International diskutiert: Förderung von Startups und jungen Unternehmen


Der Technologiepark Heidelberg begrüßte 30 internationale Gäste zu seinem traditionellen TP BIO Breakfast. Anlässlich der internationalen Biotech-Messe BIO Convention vom 19. bis 22. Juni 2017 in San Diego, CA, diskutierten drei Redner mit den Teilnehmern über ihre strategische Startup-Förderung. Den passenden Rahmen für Vorträge und Diskussion bot das gemeinsame Frühstück im Hotel Indigo. 

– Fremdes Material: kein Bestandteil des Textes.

-- ==== Sys2Proof/Machine/Ops.lean ====
section
/-!
DEFINITION. The operations every instruction is made of: the timing step of a tick (44_transmission_engine.md R191,
R192), accepting a request (R161), one whole tick (R190) and the reset tick (70_reset_and_hazards.md R250).
-/

namespace Sys2Proof.Machine

/-- What a tick of the machine answers. -/
abbrev Answer := Host.Outcome State Fault Refusal

/-- `segment_end`: `a` is the state whose segment has just ended, its `tmr` already 0
(44_transmission_engine.md R192). -/
def segmentEnd (p : Params) (a : Block) : Block :=
  match a.phase with
  | .idle => a
  | .markHi => enterLow p a
  | .markLo =>
    let a := { a with ctr := a.ctr - 26 }
    if a.ctr > 0 then enterHigh p a else enterSpace p a.idx a
  | .space => enterNext p a.idx a
  | .guard => { a with phase := .idle, tmr := 0, done := true }

/-- `tmr` after one tick of a busy block: one less (44_transmission_engine.md R191). A busy block with `tmr` = 0, which no
run meets (10_state.md R41), is left with a free value (log entry 9). -/
def timerNext (b : Block) : Nat :=
  match b.tmr with
  | 0 => Config.timerBelowZero (phaseCode b.phase).toNat b.idx.val b.selR.toNat b.ctr
  | t + 1 => t

/-- `advance`: one tick of the running frame; IDLE does not change (44_transmission_engine.md R191). -/
def advance (p : Params) (b : Block) : Block :=
  if b.phase = .idle then b
  else
    let a := { b with tmr := timerNext b }
    if a.tmr = 0 then segmentEnd p a else a

/-- `accept(sel)` for the valid selector `d` (44_transmission_engine.md R161). -/
def accept (p : Params) (d : Byte) (a : Block) : Block := enterPair p 0 { a with selR := d, done := false }

/-- The tick is over: the block is in its next state, and the record says what the tick showed
(44_transmission_engine.md R194, 60_exceptions.md R235). -/
def State.observe (s : State) (read : Option Byte) (event : Option ErrorEvent) (next : Block) : State :=
  { s with block := next, history := ⟨irOut s.block, read, event⟩ :: s.history }

/-- One tick without reset: the timing step, then the bus operation's effect on its result; every state has a next one
(44_transmission_engine.md R190). -/
def tick (s : State) (read : Option Byte) (event : Option ErrorEvent) (effect : Block → Block) : Answer :=
  .next (s.observe read event (effect (advance s.params s.block)))

/-- A read of a register: the value is that of the tick's first state, and nothing else happens
(45_register_access.md R201, R210). -/
def readTick (s : State) (r : Reg) : Answer := tick s (some (readReg s.block r)) none id

/-- A write of `d` to CMD: Overrun while busy, else accept a valid selector, else InvalidSelector
(44_transmission_engine.md R160, R193). -/
def cmdTick (s : State) (d : Byte) : Answer :=
  if busy s.block then tick s none (some (.overrun d)) (raiseEvent (.overrun d))
  else
    match tableIndex? d with
    | some _ => tick s none none (accept s.params d)
    | none => tick s none (some (.invalidSelector d)) (raiseEvent (.invalidSelector d))

/-- A write of `d` to STATUS (45_register_access.md R207). -/
def statusTick (s : State) (d : Byte) : Answer := tick s none none (clearFlags s.block (clearMask d))

/-- The register an instruction reads, if it reads one (45_register_access.md R202 to R205). -/
def readOf : Instr → Option Reg
  | .rdCmd => some .cmd
  | .rdStatus => some .status
  | .rdPhase => some .phase
  | .rdRsvd => some .rsvd
  | .nop | .txAPlus | .txAMinus | .txAOff | .txBPlus | .txBMinus | .txBOff | .txCPlus | .txCMinus | .txCOff | .txDPlus
  | .txDMinus | .txDOff | .txInvalid0 | .txInvalid13 | .txInvalid14 | .txInvalid15 | .txInvalid16To31 _
  | .txInvalid32To63 _ | .txInvalid64To127 _ | .txInvalid128To255 _ | .wrStatus _ | .wrPhase _ | .wrRsvd _ => none

/-- A tick with `rst` = 1: the block is in its reset state next, whatever it was and whatever the operation is; a read
still returns the value of the tick's first state, and no event is raised (70_reset_and_hazards.md R250,
60_exceptions.md R225). -/
def resetTick (i : Instr) (s : State) : Answer :=
  .next (s.observe ((readOf i).map (readReg s.block)) none .reset)

end Sys2Proof.Machine
end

San Diego, 20. Juni 2017 – „Die Inkubation von Startups in den JLABS betrachten wir als langfristige Investition. Die Gründer gehen damit keine Verpflichtungen ein, denn wir fordern weder Anteile noch Vorzugsrechte. Dennoch profitieren wir – und auch die betreuten Startups – von gewinnbringenden Partnerschaften“ – positive Worte von Kara Bortone, Director, Venture Sourcing & Development von Johnson & Johnson Innovation JLABS, nachdem 2016 Investitionen und Börsengänge von Biotechnologieunternehmen nicht nur in Europa abnahmen. Auch in den USA musste die Biotech-Branche in der Kapitalaufnahme einen Rückgang von 50 Prozent verkraften, der Eigenkapitalanteil war noch stärker betroffen. Dennoch fließt hier über 60 Prozent des Venture-Kapitals von Investoren in die Förderung von frühen Entwicklungen und Startups. In Deutschland muss die Startup-Förderung dagegen noch ausgebaut werden – daher ging es für die Referenten des BIO Breakfast um die Frage, wie notwendige innovationsfördernde Strukturen für junge Unternehmen etabliert werden können.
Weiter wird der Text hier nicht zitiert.